- About this task: Return all the entries below exactly as they were given.

Start of Block

-- ==== Sys2Proof/Proofs/Reset.lean ====
section
/-!
RESET in a run (70_reset_and_hazards.md R95, R96). Alone or cutting off a command, it is the same reset of the core, and
that reset reads nothing a command writes: only the host's script and record and the counter of free values.
-/
namespace Sys2Proof.Machine

section
variable {s t : State} {rest : List HostInput}

/-- RESET does not wait for a response to be taken. -/
theorem step_of_reset (hhost : s.host = .reset :: rest) : step s = .next (applyReset { s with host := rest }) := by
  rw [step, serveHost, hhost]
  rfl

theorem step_of_cutCommand {r : Request} (hhost : s.host = .cutCommand r :: rest) (hfree : s.rsp = none) :
    step s = .next (applyReset { s with host := rest }) := by
  simp [step, serveHost, handle, State.reqReady, hhost, hfree]

/-- The reset state depends on no register, no flag and no response. -/
theorem applyReset_congr (hhost : s.host = t.host) (htaken : s.taken = t.taken) (hdraws : s.draws = t.draws) :
    applyReset s = applyReset t := by
  simp only [applyReset, hhost, htaken, hdraws]

end

/-- The four flags are those of the state right after reset, whose STATUS is 0 (O19). -/
@[simp] theorem applyReset_status (s : State) : (applyReset s).status = 0 := by
  obtain ⟨-, -, -, -, hstatus, -⟩ := resetStateFlags
  exact (status_congr rfl rfl rfl rfl).trans hstatus

@[simp] theorem applyReset_reqReady (s : State) : (applyReset s).reqReady = true := rfl

/-- Settles O21: each of the three steps resets the core, and the two states agree on all that a reset reads. -/
theorem commandCutByResetLeavesNothing : Obligations.CommandCutByResetLeavesNothing := by
  intro s u r rest hs hsfree hhost hufree htaken hdraws
  have hu : u.host = .cutCommand r :: rest := hhost.trans hs
  have hsame : applyReset { u with host := rest } = applyReset { s with host := rest } :=
    applyReset_congr rfl htaken hdraws
  refine ⟨_, step_of_cutCommand hs hsfree, ?_, step_of_reset rfl, ?_⟩
  · rw [step_of_cutCommand hu hufree, hsame]
  · simp

/-- Settles O20: the step resets the core, whatever was on offer. -/
theorem resetInputClearsTheFlags : Obligations.ResetInputClearsTheFlags := by
  intro s rest hhost
  exact ⟨_, step_of_reset hhost, by simp⟩

end Sys2Proof.Machine
end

End of Block

- Solution:
-- ==== Sys2Proof/Proofs/Reset.lean ====
section
/-!
RESET in a run (70_reset_and_hazards.md R95, R96). Alone or cutting off a command, it is the same reset of the core, and
that reset reads nothing a command writes: only the host's script and record and the counter of free values.
-/
namespace Sys2Proof.Machine

section
variable {s t : State} {rest : List HostInput}

/-- RESET does not wait for a response to be taken. -/
theorem step_of_reset (hhost : s.host = .reset :: rest) : step s = .next (applyReset { s with host := rest }) := by
  rw [step, serveHost, hhost]
  rfl

theorem step_of_cutCommand {r : Request} (hhost : s.host = .cutCommand r :: rest) (hfree : s.rsp = none) :
    step s = .next (applyReset { s with host := rest }) := by
  simp [step, serveHost, handle, State.reqReady, hhost, hfree]

/-- The reset state depends on no register, no flag and no response. -/
theorem applyReset_congr (hhost : s.host = t.host) (htaken : s.taken = t.taken) (hdraws : s.draws = t.draws) :
    applyReset s = applyReset t := by
  simp only [applyReset, hhost, htaken, hdraws]

end

/-- The four flags are those of the state right after reset, whose STATUS is 0 (O19). -/
@[simp] theorem applyReset_status (s : State) : (applyReset s).status = 0 := by
  obtain ⟨-, -, -, -, hstatus, -⟩ := resetStateFlags
  exact (status_congr rfl rfl rfl rfl).trans hstatus

@[simp] theorem applyReset_reqReady (s : State) : (applyReset s).reqReady = true := rfl

/-- Settles O21: each of the three steps resets the core, and the two states agree on all that a reset reads. -/
theorem commandCutByResetLeavesNothing : Obligations.CommandCutByResetLeavesNothing := by
  intro s u r rest hs hsfree hhost hufree htaken hdraws
  have hu : u.host = .cutCommand r :: rest := hhost.trans hs
  have hsame : applyReset { u with host := rest } = applyReset { s with host := rest } :=
    applyReset_congr rfl htaken hdraws
  refine ⟨_, step_of_cutCommand hs hsfree, ?_, step_of_reset rfl, ?_⟩
  · rw [step_of_cutCommand hu hufree, hsame]
  · simp

/-- Settles O20: the step resets the core, whatever was on offer. -/
theorem resetInputClearsTheFlags : Obligations.ResetInputClearsTheFlags := by
  intro s rest hhost
  exact ⟨_, step_of_reset hhost, by simp⟩

end Sys2Proof.Machine
end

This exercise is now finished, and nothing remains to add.